15th March, 2019
What the survey is about
The Nigeria HIV/AIDS indicator and Impact-Assessment Survey (NAIIS) was conducted in order to measure the size, distribution and determinants of the country’s HIV/AIDS epidemic as well as impact of current interventions in Nigeria.
The survey measured the HIV prevalence rate (defined as the proportion of persons who tested positive for HIV)stratified on the basis of age, sex and geographic location. Data was also collected on knowledge and awareness of HIV prevention, risk behaviors predisposing to HIV infection as well as levels of stigma and discrimination in the society.
In order to measure the impact of current interventions, the survey measured the uptake of HIV testing, care and treatment services and viral suppression (the reduction or absence of HIV in the bloodstream) among HIV positive persons on treatment.
The survey was coordinated by the National Agency for the Control of AIDS and the Federal Ministry of Health with financial support from the United States Government and the Global Fund
How survey participants were selected
The NAIIS is a population-based household survey, with blood samples obtained from all local government areas in the country, such that every person residing in Nigeria had an equal chance of being selected for the survey. Approximately 225,000 persons were enrolled nationwide from 97,250 households over a 22-week period ending 22 December 2018.
Fieldwork and laboratory testing
Data collection was done by more than 3,000 field staff from household members ages 0-64 years old. Participants were asked about knowledge of HIV/AIDS, their behaviors, risks that may predispose them to HIV, health seeking behavior, and stigma and discrimination against people living with HIV/AIDS. Confidential HIV counseling and testing services were provided and blood samples tested for HIV, Hepatitis B, Hepatitis C and other bio markers. All participants that were found to be HIV positive were linked to a health facility to help them access HIV services. HIV confirmation tests were done,and viral load measured to determine the degree of viral suppression among those taking HIV medications. Viral load suppression was defined as having less than 1,000 HIV RNA copies per ml of plasma. Viral load suppression is an important marker of transmission as those with undetectable virus in their bloodstream will not transmit the virus.
• The national HIV prevalence among adults age 15-49 years was 1.4%. This means that for every 1000 persons in Nigeria aged 15-49 years, 14 will be carrying the virus.
• The national HIV prevalence for those aged 15-64 years was 1.5% (1.9% among females and 1.1% among males).
• The prevalence was highest among females age 35-39 years at 3.3%, and among males age 50-54 years at 2.3%.
• HIV prevalence estimates varied across Nigeria, with the highest prevalence in the South-South Zone and the lowest prevalence in the North West Zone.
• Almost half of all people living with HIV in Nigeria achieved viral suppression.

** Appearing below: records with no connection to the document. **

/-- Register tables, part 10. -/
def regTable10 : List RegDesc := [
  ⟨0xB02014, [], [⟨9, 8, .ro⟩, ⟨0, 0, .ro⟩]⟩,
  ⟨0xB02018, [], [⟨31, 0, .ro⟩]⟩,
  ⟨0xB0201C, [], [⟨31, 0, .ro⟩]⟩,
  ⟨0xC00000, [(256, 0x20)], [⟨31, 31, .ro⟩, ⟨30, 30, .ro⟩, ⟨29, 29, .ro⟩, ⟨28, 28, .ro⟩, ⟨27, 22, .ro⟩, ⟨21, 11, .ro⟩, ⟨10, 0, .ro⟩]⟩,
  ⟨0xC00004, [(256, 0x20)], [⟨28, 24, .rw⟩, ⟨23, 0, .ro⟩]⟩,
  ⟨0xC00008, [(256, 0x20)], [⟨31, 31, .ro⟩, ⟨30, 30, .w1c⟩, ⟨29, 29, .w1c⟩, ⟨28, 28, .w1c⟩, ⟨27, 27, .w1c⟩, ⟨26, 26, .ro⟩, ⟨25, 25, .ro⟩, ⟨17, 0, .ro⟩]⟩,
  ⟨0xC0000C, [(256, 0x20)], [⟨19, 0, .ro⟩]⟩,
  ⟨0xC00010, [(256, 0x20)], [⟨31, 30, .wo⟩, ⟨24, 24, .wo⟩, ⟨23, 0, .wo⟩]⟩,
  ⟨0xC00014, [(256, 0x20)], [⟨31, 0, .ro⟩]⟩,
  ⟨0xC00018, [(256, 0x20)], [⟨31, 0, .ro⟩]⟩,
  ⟨0xC0001C, [(256, 0x20)], [⟨31, 31, .wo⟩, ⟨30, 20, .ro⟩, ⟨19, 16, .ro⟩, ⟨15, 0, .ro⟩]⟩,
  ⟨0xC04000, [(8, 0x4)], [⟨31, 0, .ro⟩]⟩,
  ⟨0xC04020, [], [⟨31, 0, .rw⟩]⟩,
  ⟨0xC04024, [], [⟨31, 0, .rw⟩]⟩,
  ⟨0xD00000, [], [⟨26, 16, .ro⟩, ⟨10, 0, .ro⟩]⟩,
  ⟨0xD00004, [], [⟨31, 31, .wo⟩, ⟨30, 16, .ro⟩, ⟨15, 0, .ro⟩]⟩,
  ⟨0xD00010, [(8, 0x4)], [⟨31, 31, .ro⟩, ⟨30, 30, .ro⟩, ⟨29, 29, .ro⟩, ⟨28, 28, .ro⟩, ⟨25, 16, .ro⟩, ⟨9, 0, .ro⟩]⟩,
  ⟨0xD00040, [], [⟨31, 2, .rw⟩]⟩,
  ⟨0xD00044, [], [⟨31, 0, .rw⟩]⟩,
  ⟨0xD00048, [], [⟨31, 24, .rw⟩, ⟨21, 16, .rw⟩, ⟨13, 8, .rw⟩, ⟨7, 7, .rw⟩]⟩]

/-- Register tables, part 11. -/
def regTable11 : List RegDesc := [
  ⟨0xD0004C, [], [⟨31, 31, .ro⟩, ⟨23, 16, .ro⟩, ⟨9, 0, .ro⟩]⟩,
  ⟨0xD00050, [], [⟨9, 0, .rw⟩]⟩,
  ⟨0xD00054, [], [⟨31, 29, .ro⟩, ⟨28, 28, .ro⟩, ⟨27, 22, .ro⟩, ⟨21, 14, .ro⟩, ⟨11, 0, .ro⟩]⟩,
  ⟨0xD00060, [], [⟨31, 31, .ro⟩, ⟨30, 28, .ro⟩, ⟨25, 16, .ro⟩, ⟨15, 15, .ro⟩, ⟨14, 12, .ro⟩, ⟨9, 0, .ro⟩]⟩,
  ⟨0xD00064, [(2, 0x4)], [⟨31, 16, .ro⟩, ⟨15, 0, .ro⟩]⟩,
  ⟨0xD00070, [], [⟨4, 0, .rw⟩]⟩,
  ⟨0xD00100, [], [⟨31, 31, .wo⟩, ⟨24, 16, .wo⟩, ⟨8, 0, .rw⟩]⟩,
  ⟨0xD00104, [], [⟨31, 31, .ro⟩, ⟨19, 8, .ro⟩, ⟨7, 0, .ro⟩]⟩,
  ⟨0xD00108, [], [⟨31, 29, .wo⟩, ⟨5, 0, .wo⟩]⟩,
  ⟨0xE00000, [(16, 0x40)], [⟨31, 31, .wo⟩, ⟨30, 30, .rw⟩]⟩,
  ⟨0xE00004, [(16, 0x40)], [⟨31, 29, .ro⟩, ⟨23, 20, .ro⟩, ⟨11, 0, .ro⟩]⟩,
  ⟨0xE00008, [(16, 0x40)], [⟨31, 24, .ro⟩, ⟨23, 16, .ro⟩, ⟨11, 0, .ro⟩]⟩,
  ⟨0xE0000C, [(16, 0x40)], [⟨31, 16, .ro⟩, ⟨15, 0, .ro⟩]⟩,
  ⟨0xE00010, [(16, 0x40)], [⟨31, 31, .ro⟩, ⟨28, 16, .ro⟩, ⟨12, 0, .ro⟩]⟩,
  ⟨0xE00014, [(16, 0x40)], [⟨31, 0, .ro⟩]⟩,
  ⟨0xE01000, [], [⟨31, 0, .rw⟩]⟩,
  ⟨0xF00000, [], [⟨31, 20, .rw⟩, ⟨15, 8, .rw⟩, ⟨4, 0, .ro⟩]⟩,
  ⟨0xF00004, [], [⟨31, 31, .ro⟩, ⟨30, 30, .ro⟩, ⟨29, 29, .ro⟩, ⟨28, 27, .ro⟩, ⟨26, 26, .ro⟩, ⟨23, 17, .ro⟩, ⟨16, 0, .ro⟩]⟩,
  ⟨0xF00008, [], [⟨31, 24, .ro⟩, ⟨23, 16, .ro⟩, ⟨15, 8, .ro⟩]⟩,
  ⟨0xF00010, [(2, 0x4)], [⟨31, 16, .ro⟩, ⟨15, 0, .ro⟩]⟩]

/-- Register tables, part 12. -/
def regTable12 : List RegDesc := [
  ⟨0xF00018, [(2, 0x4)], [⟨31, 16, .ro⟩, ⟨15, 0, .ro⟩]⟩,
  ⟨0xF00020, [], [⟨31, 16, .ro⟩, ⟨15, 0, .ro⟩]⟩,
  ⟨0xF00024, [], [⟨31, 31, .wo⟩, ⟨30, 16, .ro⟩, ⟨15, 0, .ro⟩]⟩,
  ⟨0xF00028, [], [⟨31, 16, .ro⟩, ⟨15, 0, .ro⟩]⟩,
  ⟨0xF00040, [], [⟨31, 28, .wo⟩]⟩,
  ⟨0xF00044, [], [⟨31, 24, .rw⟩, ⟨23, 0, .rw⟩]⟩,
  ⟨0xF00048, [], [⟨31, 0, .rw⟩]⟩,
  ⟨0xF0004C, [], [⟨31, 0, .rw⟩]⟩,
  ⟨0xF00050, [], [⟨27, 0, .rw⟩]⟩,
  ⟨0xF00054, [], [⟨31, 31, .ro⟩, ⟨7, 0, .ro⟩]⟩,
  ⟨0xF00060, [], [⟨3, 0, .rw⟩]⟩,
  ⟨0xF00064, [], [⟨31, 31, .ro⟩, ⟨30, 30, .ro⟩, ⟨29, 29, .ro⟩, ⟨6, 0, .ro⟩]⟩,
  ⟨0xF00068, [], [⟨31, 0, .ro⟩]⟩,
  ⟨0xF0006C, [], [⟨31, 0, .ro⟩]⟩,
  ⟨0xF00080, [], [⟨15, 0, .rw⟩]⟩,
  ⟨0x1000000, [], [⟨24, 16, .ro⟩, ⟨15, 0, .ro⟩]⟩,
  ⟨0x1000004, [], [⟨31, 0, .ro⟩]⟩,
  ⟨0x1000008, [], [⟨31, 0, .ro⟩]⟩,
  ⟨0x100000C, [], [⟨31, 0, .ro⟩]⟩,
  ⟨0x1000010, [], [⟨31, 0, .ro⟩]⟩]

/-- Register tables, part 13. -/
def regTable13 : List RegDesc := [
  ⟨0x1000014, [], [⟨31, 0, .ro⟩]⟩,
  ⟨0x1000020, [], [⟨0, 0, .wo⟩]⟩,
  ⟨0x1000024, [], [⟨31, 31, .ro⟩, ⟨7, 0, .ro⟩]⟩,
  ⟨0x1000030, [], [⟨5, 0, .rw⟩]⟩,
  ⟨0x1001000, [(10, 0x80)], [⟨31, 0, .rw⟩]⟩,
  ⟨0x1001004, [(10, 0x80)], [⟨31, 31, .ro⟩, ⟨30, 30, .ro⟩, ⟨23, 0, .ro⟩]⟩,
  ⟨0x1001040, [(10, 0x80), (16, 0x4)], [⟨31, 0, .ro⟩]⟩,
  ⟨0x1100000, [], [⟨9, 0, .rw⟩]⟩,
  ⟨0x1100004, [], [⟨31, 0, .ro⟩]⟩,
  ⟨0x1100008, [], [⟨31, 0, .rw⟩]⟩,
  ⟨0x110000C, [], [⟨31, 28, .wo⟩]⟩,
  ⟨0x1100010, [], [⟨31, 31, .ro⟩, ⟨7, 0, .ro⟩]⟩,
  ⟨0x1100020, [], [⟨31, 31, .ro⟩, ⟨30, 30, .ro⟩, ⟨5, 0, .ro⟩]⟩,
  ⟨0x1100024, [], [⟨31, 0, .ro⟩]⟩,
  ⟨0x1100028, [], [⟨31, 0, .ro⟩]⟩,
  ⟨0x110002C, [], [⟨7, 0, .ro⟩]⟩,
  ⟨0x1100030, [], [⟨31, 0, .ro⟩]⟩,
  ⟨0x1100034, [], [⟨31, 0, .ro⟩]⟩,
  ⟨0x1100038, [], [⟨31, 0, .ro⟩]⟩,
  ⟨0x1100040, [], [⟨31, 31, .wo⟩, ⟨27, 0, .rw⟩]⟩]

/-- Register tables, part 14. -/
def regTable14 : List RegDesc := [
  ⟨0x1100044, [], [⟨31, 31, .ro⟩, ⟨7, 0, .ro⟩]⟩,
  ⟨0x1100048, [], [⟨12, 0, .rw⟩]⟩,
  ⟨0x1100100, [(16, 0x4)], [⟨31, 0, .wo⟩]⟩,
  ⟨0x1100140, [(16, 0x4)], [⟨31, 0, .ro⟩]⟩,
  ⟨0x1100180, [(8, 0x4)], [⟨31, 0, .rw⟩]⟩,
  ⟨0x1200000, [], [⟨31, 31, .ro⟩, ⟨30, 30, .ro⟩, ⟨29, 29, .ro⟩, ⟨28, 28, .ro⟩, ⟨23, 16, .ro⟩, ⟨15, 8, .ro⟩]⟩,
  ⟨0x1200004, [], [⟨31, 31, .ro⟩, ⟨30, 30, .ro⟩, ⟨29, 28, .ro⟩, ⟨23, 16, .ro⟩, ⟨15, 8, .ro⟩, ⟨7, 0, .ro⟩]⟩,
  ⟨0x1200008, [], [⟨31, 0, .ro⟩]⟩,
  ⟨0x120000C, [], [⟨29, 24, .ro⟩, ⟨21, 16, .ro⟩, ⟨10, 8, .ro⟩, ⟨2, 0, .ro⟩]⟩,
  ⟨0x1200010, [], [⟨31, 0, .ro⟩]⟩,
  ⟨0x1200020, [], [⟨31, 28, .wo⟩]⟩,
  ⟨0x1200024, [], [⟨31, 31, .ro⟩, ⟨7, 0, .ro⟩]⟩,
  ⟨0x1200028, [], [⟨27, 0, .rw⟩]⟩,
  ⟨0x120002C, [], [⟨23, 0, .rw⟩]⟩,
  ⟨0x1200030, [], [⟨9, 0, .rw⟩]⟩,
  ⟨0x1200040, [(8, 0x4)], [⟨31, 0, .ro⟩]⟩,
  ⟨0x1200060, [(8, 0x4)], [⟨31, 0, .ro⟩]⟩,
  ⟨0x1200080, [], [⟨7, 0, .rw⟩]⟩,
  ⟨0x1300000, [], [⟨31, 31, .ro⟩, ⟨30, 30, .ro⟩, ⟨29, 29, .ro⟩, ⟨28, 28, .ro⟩, ⟨27, 27, .ro⟩, ⟨26, 26, .ro⟩, ⟨25, 25, .ro⟩, ⟨24, 24, .ro⟩, ⟨19, 16, .ro⟩, ⟨15, 0, .ro⟩]⟩,
  ⟨0x1300004, [], [⟨31, 31, .rw⟩, ⟨26, 16, .rw⟩, ⟨7, 0, .rw⟩]⟩]

/-- Register tables, part 15. -/
def regTable15 : List RegDesc := [
  ⟨0x1300008, [], [⟨26, 16, .ro⟩, ⟨10, 0, .ro⟩]⟩,
  ⟨0x130000C, [], [⟨29, 12, .rw⟩, ⟨7, 0, .rw⟩]⟩,
  ⟨0x1300010, [], [⟨31, 24, .wo⟩, ⟨8, 8, .wo⟩, ⟨7, 0, .ro⟩]⟩,
  ⟨0x1300014, [], [⟨31, 31, .ro⟩, ⟨23, 16, .rw⟩, ⟨9, 0, .ro⟩]⟩,
  ⟨0x1300018, [], [⟨23, 16, .rw⟩, ⟨7, 0, .ro⟩]⟩,
  ⟨0x130001C, [], [⟨31, 16, .ro⟩, ⟨15, 0, .ro⟩]⟩,
  ⟨0x1300020, [], [⟨15, 0, .rw⟩]⟩,
  ⟨0x1400000, [], [⟨31, 24, .wo⟩, ⟨11, 0, .rw⟩]⟩,
  ⟨0x1400004, [], [⟨31, 31, .ro⟩, ⟨23, 16, .ro⟩, ⟨15, 8, .ro⟩, ⟨7, 0, .ro⟩]⟩,
  ⟨0x1400010, [], [⟨2, 0, .rw⟩]⟩,
  ⟨0x1400014, [], [⟨31, 31, .rw⟩, ⟨27, 24, .rw⟩, ⟨15, 0, .rw⟩]⟩,
  ⟨0x1400018, [], [⟨31, 16, .rw⟩, ⟨15, 0, .rw⟩]⟩,
  ⟨0x140001C, [], [⟨31, 31, .ro⟩, ⟨27, 16, .ro⟩, ⟨15, 0, .ro⟩]⟩,
  ⟨0x1400020, [], [⟨5, 0, .rw⟩]⟩,
  ⟨0x90, [], [⟨31, 31, .wo⟩, ⟨30, 16, .ro⟩, ⟨15, 0, .ro⟩]⟩,
  ⟨0x80, [], [⟨31, 31, .ro⟩, ⟨4, 0, .ro⟩]⟩]

/-- Every register table of the spec. -/
def regTable : List RegDesc :=
  regTable0 ++ regTable1 ++ regTable2 ++ regTable3 ++ regTable4 ++ regTable5 ++ regTable6 ++ regTable7 ++ regTable8 ++ regTable9 ++ regTable10 ++ regTable11 ++ regTable12 ++ regTable13 ++ regTable14 ++ regTable15

/-- Whether an address is one of a register table's, index by index. -/
def inDims : Nat → List (Nat × Nat) → Bool
  | off, [] => off == 0
  | off, (n, st) :: r => (List.range n).any fun i => decide (st * i ≤ off) && inDims (off - st * i) r

/-- The same for a table of one index or none, by one division. -/
def descHas (d : RegDesc) (a : Nat) : Bool :=
  match d.dims with
  | [] => a == d.base
  | [(n, st)] => decide (d.base ≤ a) && (a - d.base) % st == 0 && decide ((a - d.base) / st < n)
  | ds => decide (d.base ≤ a) && inDims (a - d.base) ds

/-- The register table that lists an address. -/
def regDesc? (a : Nat) : Option RegDesc := regTable.find? fun d => descHas d a

end Sys2Proof.Machine
end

• Although almost 4 out of 5 women attended at least 1 ANC visit during their most recent pregnancy, only 2 out of 5 self-reported knowing their HIV status.
• The prevalence of viral load suppression among people living with HIV was highest among males age 55-64 years at 55.0% and among females age 45-54 years at 54.3%.
• Viral suppression was highest in the North Central Zone (65.6%) and the lowest in the South-SouthZone (33.7%).
Interpretation and Next Steps
1. Nigeria has completed a National AIDS and Impact Indicator Survey that provides high-quality data on HIV prevalence, incidence and other HIV-related health indices.
2. The data from the survey enhances our knowledge and understanding of the main drivers of the HIV epidemic in Nigeria and will help the National Agency for the Control of AIDS (NACA) and partners invest more effectively in response to HIV to further reduce deaths and improve treatment and prevention.
3.Nigeria is Africa’s most populous nation and the high burden of HIV makes it a national priority, with global implications. With close to 2 million persons infected with HIV, Nigeria continues to rank among the top three countries with the highest burden of HIV in the world.
4.About 4 out of every 10 Nigerians with HIV do not know their status and are therefore not accessing treatment services
5.Some states have a significantly lower HIV prevalence than previously estimated. High-quality data will facilitate more concentrated efforts and specialized responses to HIV and will allow funding to be more effective.
6.Nigeria will focus efforts on ensuring those infected with HIV achieve viral suppression, minimizing the risk for HIV transmission and moving Nigeria closer to controlling the HIV epidemic.
7.There is a strong need for a renewed commitment by Federal and State Governments for ownership and sustainability of current efforts.
8.Sustained commitment of international donor agencies is essential to enable Nigeria push through the last mile.